Winner: Los Angeles Angels of Anaheim
Key Moves: Signed free agents 1B Albert Pujols and SP C.J. Wilson
Previous Season: 86-76, 2nd place
Following Season: 89-73, 3rd place
Much like the 2006-2007 offseason, the team that made the most noise during the offseason -- in this case the Marlins, who opened a new ballpark, introduced new uniforms, spent big money for the first time since 1997 and threw the lit match that is manager Ozzie Guillen on top of the pile -- wasn't the team that won the offseason. When you add what was likely the greatest rookie season in major league history from Mike Trout and the deadline addition of Zack Greinke to Pujols and Wilson and the extra wild-card spot, it's really hard to figure out how the Angels missed the playoffs in 2012, but they did.
Part of the blame/credit has to go to the upstart Oakland A's, but in truth the Angels were inconsistent all year.

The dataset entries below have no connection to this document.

-- ==== Sys2Proof/Tests/Slice0.lean ====
section
/-! SUPPORT. The tests: ill-formed operands, decoding by words written out from the spec, one-step tests with the vectors of
`spec/95_test_vectors.md` (named E<n> or T-... as there), and a witness for the hypotheses of every statement. -/

namespace Sys2Proof.Tests

open Sys2Proof Sys2Proof.Machine

/-! ### Helpers -/

/-- The next state of an outcome, if it is one. -/
def nextOf : Host.Outcome State Fault Refusal → Option State
  | .next t => some t
  | .fault _ => none
  | .refused _ => none

/-- The fault of an outcome, if it is one. -/
def faultOf : Host.Outcome State Fault Refusal → Option Fault
  | .next _ => none
  | .fault f => some f
  | .refused _ => none

/-- One cycle on a word stored at PC: what is seen of the next state. -/
def seen {α : Type} (w : Nat) (s : State) (look : State → α) : Option α :=
  (nextOf (step (s.withFetchWord 16 w))).map look

/-- One cycle on a word stored at PC: the fault. -/
def faulted (w : Nat) (s : State) : Option Fault := faultOf (step (s.withFetchWord 16 w))

/-- The reset state with some registers set. -/
def withRegs (l : List (Reg × Byte)) (s : State := State.reset) : State := l.foldl (fun s p => s.setReg p.1 p.2) s

/-- A state with some keys pressed. -/
def withKeys (l : List (Fin 16)) (s : State) : State := l.foldl (fun s k => s.setKey k true) s

/-- A state with pending calls (R14). -/
def withSp (k : Fin 16) (s : State := State.reset) : State := { s with sp := k }

/-- A state with a word in a stack slot. -/
def withSlot (k : Fin 16) (w : Word) (s : State) : State := { s with stack := s.stack.set k w }

/-- How many pixels of a row are set. -/
def litInRow (s : State) (y : Fin 32) : Nat := s.fb[y].toList.count true

/-- Every pixel is clear. -/
def allClear (s : State) : Bool := s.fb.toList.all fun row => row.toList.all fun b => !b

/-- What the decoder gives for a word, if it is an instruction. -/
def decoded (w : Word) : Option Instr := (decodeWord w).toOption

/-! ### Ill-formed operands are refused, the largest well-formed ones are not (R51) -/

theorem test_regOf_refuses : regOf 16 = none ∧ regOf 15 = some 15 := by decide
theorem test_countOf_refuses : countOf 16 = none ∧ countOf 15 = some 15 := by decide
theorem test_immOf_refuses : immOf 256 = none ∧ immOf 255 = some 0xFF := by decide
theorem test_addrOf_refuses : addrOf 4096 = none ∧ addrOf 4095 = some 0xFFF := by decide

/-! ### Decoding: words written out bit by bit from rule R56 -/

/-- Class 0: 0000 0000 1110 0000 and 0000 0000 1110 1110 (T-DRW-14, T-FLOW-8). -/
theorem test_decode_fixed :
    decodeWord 0b0000000011100000 = .ok .cls ∧ decodeWord 0b0000000011101110 = .ok .ret := by decide
/-- Classes 1, 2, A, B: class, then nnn (T-ENC-1, T-FLOW-5, T-IDX-1, T-FLOW-23). -/
theorem test_decode_nnn :
    decodeWord 0b0001001000110100 = .ok (.jp 0x234) ∧ decodeWord 0b0010101010111100 = .ok (.call 0xABC) ∧
    decodeWord 0b1010111111111111 = .ok (.ldI 0xFFF) ∧ decodeWord 0b1011000111111111 = .ok (.jpV0 0x1FF) := by decide
/-- Classes 3, 4, 6, 7, C: class, x, kk (T-FLOW-10, T-FLOW-13, E1, E4, T-ALU-42). -/
theorem test_decode_xkk :
    decodeWord 0b0011000101000010 = .ok (.seImm 1 0x42) ∧ decodeWord 0b0100000101000011 = .ok (.sneImm 1 0x43) ∧
    decodeWord 0b0110111110100101 = .ok (.ldImm 15 0xA5) ∧ decodeWord 0b0111000111111111 = .ok (.addImm 1 0xFF) ∧
    decodeWord 0b1100000100001111 = .ok (.rnd 1 0x0F) := by decide
/-- Classes 5, 9 and the first half of class 8: class, x, y, selector (T-FLOW-14, T-FLOW-17, T-ALU-5 to T-ALU-8, T-ENC-3). -/
theorem test_decode_xy :
    decodeWord 0b0101000100100000 = .ok (.seReg 1 2) ∧ decodeWord 0b1001000100100000 = .ok (.sneReg 1 2) ∧
    decodeWord 0b1000000100100000 = .ok (.ldReg 1 2) ∧ decodeWord 0b1000000100100001 = .ok (.orReg 1 2) ∧
    decodeWord 0b1000000100100010 = .ok (.andReg 1 2) ∧ decodeWord 0b1000000100100011 = .ok (.xorReg 1 2) ∧
    decodeWord 0b1000101010110100 = .ok (.addReg 10 11) := by decide
/-- The rest of class 8 (T-ALU-17, T-ALU-35, T-ALU-24, T-ALU-41). -/
theorem test_decode_alu :
    decodeWord 0b1000000100100101 = .ok (.sub 1 2) ∧ decodeWord 0b1000000111110110 = .ok (.shr 1 15) ∧
    decodeWord 0b1000000100100111 = .ok (.subn 1 2) ∧ decodeWord 0b1000111100011110 = .ok (.shl 15 1) := by decide
/-- Class D: class, x, y, n (T-ENC-2). -/
theorem test_decode_xyn : decodeWord 0b1101000100101111 = .ok (.drw 1 2 15) := by decide
/-- Class E: class, x, selector (T-KEY-1, T-ENC-5). -/
theorem test_decode_keys :
    decodeWord 0b1110010110011110 = .ok (.skp 5) ∧ decodeWord 0b1110000010100001 = .ok (.sknp 0) := by decide
/-- Class F: class, x, selector (T-TMR-6, E11, T-TMR-1, T-TMR-5, T-IDX-2). -/
theorem test_decode_timers :
    decodeWord 0b1111000100000111 = .ok (.ldVxDt 1) ∧ decodeWord 0b1111001100001010 = .ok (.ldVxK 3) ∧
    decodeWord 0b1111000000010101 = .ok (.ldDtVx 0) ∧ decodeWord 0b1111000000011000 = .ok (.ldStVx 0) ∧
    decodeWord 0b1111001100011110 = .ok (.addI 3) := by decide
/-- The rest of class F (T-IDX-6, E7, E8, T-ENC-4). -/
theorem test_decode_memory :
    decodeWord 0b1111000000101001 = .ok (.ldF 0) ∧ decodeWord 0b1111000000110011 = .ok (.ldB 0) ∧
    decodeWord 0b1111001101010101 = .ok (.stBlock 3) ∧ decodeWord 0b1111111001100101 = .ok (.ldBlock 14) := by decide
/-- T-ENC-6 and T-ENC-7: words that match no row. -/
theorem test_decode_illegal :
    ∀ w ∈ [0x0000, 0x00E1, 0x0123, 0x00FF, 0x5121, 0x912F, 0x8128, 0x812F, 0xE19F, 0xE000, 0xF1FF, 0xF000, 0xF075],
      decodeWord (BitVec.ofNat 16 w) = .error (.illegal (BitVec.ofNat 16 w)) := by decide
/-- R35: the high byte comes first; one byte is no instruction. -/
theorem test_decode_bytes :
    decodeBytes [0x12, 0x34, 0xAB] = .ok (.jp 0x234, [0xAB]) ∧ decodeBytes [0x12] = .error .truncated := by decide
/-- The host's numbering: bit 0 is the word's least significant bit. -/
theorem test_decodeTableWord : decodeTableWord 16 0x1234 = some (.jp 0x234) ∧ decodeTableWord 16 0x0000 = none := by decide
/-- A stored table word is what the very next step runs. -/
theorem test_withFetchWord :
    (State.reset.withFetchWord 16 0x1234).fetchWord = 0x1234 ∧ (State.reset.withFetchWord 16 0x1234).mem.wf = true := by decide

/-! ### One cycle: display -/

/-- T-DRW-14. -/
theorem test_cls_clears :
    seen 0x00E0 (withRegs [(15, 1)] (State.reset.show (State.reset.fb.setPixel 63 31 true)))
      (fun t => (allClear t, t.reg 15, t.ch, t.pc)) = some (true, 1, true, 0x202) := by decide
/-- T-DRW-15. -/
theorem test_cls_raises_changed : seen 0x00E0 State.reset (fun t => t.ch) = some true := by decide

/-- The bytes `81 FF` at 0x300 (T-DRW-2, T-DRW-3). -/
def spriteState : State := (State.reset.storeBytes 0x300 [0x81, 0xFF]).setI 0x300

/-- T-DRW-3: both coordinates wrap, pixel by pixel. -/
theorem test_drw_wraps :
    seen 0xD122 (withRegs [(1, 255), (2, 255)] spriteState)
      (fun t => ([litInRow t 31, litInRow t 0, litInRow t 1], [t.pixel 63 31, t.pixel 6 31, t.pixel 63 0, t.pixel 0 0, t.pixel 6 0],
        t.reg 15, t.ch)) = some ([2, 8, 0], [true, true, true, true, true], 0, true) := by decide
/-- E9, the second draw: every pixel back, and a collision. -/
theorem test_drw_collides :
    seen 0xD121 (withRegs [(1, 63), (2, 31)] ((State.reset.storeBytes 0x300 [0xC0]).setI 0x300 |>.show
        ((State.reset.fb.setPixel 63 31 true).setPixel 0 31 true)))
      (fun t => (allClear t, t.reg 15, t.ch, t.pc)) = some (true, 1, true, 0x202) := by decide

/-! ### One cycle: control transfer -/

/-- T-FLOW-7. -/
theorem test_ret_returns :
    seen 0x00EE (withSp 1 (withSlot 0 0x204 (State.reset.setPc 0x212))) (fun t => (t.sp, t.pc, t.slot 0)) =
      some (0, 0x206, 0x204) := by decide
/-- T-FLOW-8. -/
theorem test_ret_underflow : faulted 0x00EE State.reset = some (.stackUnderflow 0) := by decide
/-- T-FLOW-3: the target is not checked; the next fetch is. -/
theorem test_jp_unchecked :
    seen 0x1FFF State.reset (fun t => (t.pc, faultOf (step t))) = some (0xFFF, some (.fetchOutOfRange 0xFFF)) := by decide
/-- T-FLOW-6: the 15th pending call fits. -/
theorem test_call_last :
    seen 0x2ABC (withSp 14) (fun t => (t.slot 14, t.sp, t.pc)) = some (0x200, 15, 0xABC) := by decide
/-- T-FLOW-9. -/
theorem test_call_overflow : faulted 0x2ABC (withSp 15) = some (.stackOverflow 15) := by decide
/-- T-FLOW-10, T-FLOW-11. -/
theorem test_seImm :
    seen 0x3142 (withRegs [(1, 0x42)]) (fun t => t.pc) = some 0x204 ∧
    seen 0x3143 (withRegs [(1, 0x42)]) (fun t => t.pc) = some 0x202 := by decide
/-- T-FLOW-21: PC is not masked. -/
theorem test_seImm_top : seen 0x3100 (State.reset.setPc 0xFFE) (fun t => t.pc) = some 0x1002 := by decide
/-- T-FLOW-12, T-FLOW-13. -/
theorem test_sneImm :
    seen 0x4142 (withRegs [(1, 0x42)]) (fun t => t.pc) = some 0x202 ∧
    seen 0x4143 (withRegs [(1, 0x42)]) (fun t => t.pc) = some 0x204 := by decide
/-- T-FLOW-14, T-FLOW-15. -/
theorem test_seReg :
    seen 0x5120 (withRegs [(1, 7), (2, 7)]) (fun t => t.pc) = some 0x204 ∧
    seen 0x5120 (withRegs [(1, 7), (2, 8)]) (fun t => t.pc) = some 0x202 := by decide
/-- T-FLOW-17, T-FLOW-18. -/
theorem test_sneReg :
    seen 0x9120 (withRegs [(1, 7), (2, 8)]) (fun t => t.pc) = some 0x204 ∧
    seen 0x9120 (withRegs [(1, 7), (2, 7)]) (fun t => t.pc) = some 0x202 := by decide
/-- T-FLOW-24: the sum is not reduced. -/
theorem test_jpV0_above : seen 0xBFFF (withRegs [(0, 0xFF)]) (fun t => t.pc) = some 0x10FE := by decide
/-- T-FLOW-23: the offset register is V0. -/
theorem test_jpV0_reg : seen 0xB1FF (withRegs [(0, 0xFF), (1, 0x77)]) (fun t => t.pc) = some 0x2FE := by decide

They were awful in April before calling up Trout. A slow start from Pujols didn't help there. They struggled in August when their rotation, despite the addition of Greinke, scuffled. Dan Haren had a miserable year. Wilson underwhelmed, the bullpen blew hot and cold, and they still finished just four games behind the wild-card leader and won one more regular season game than the AL pennant-winning Tigers.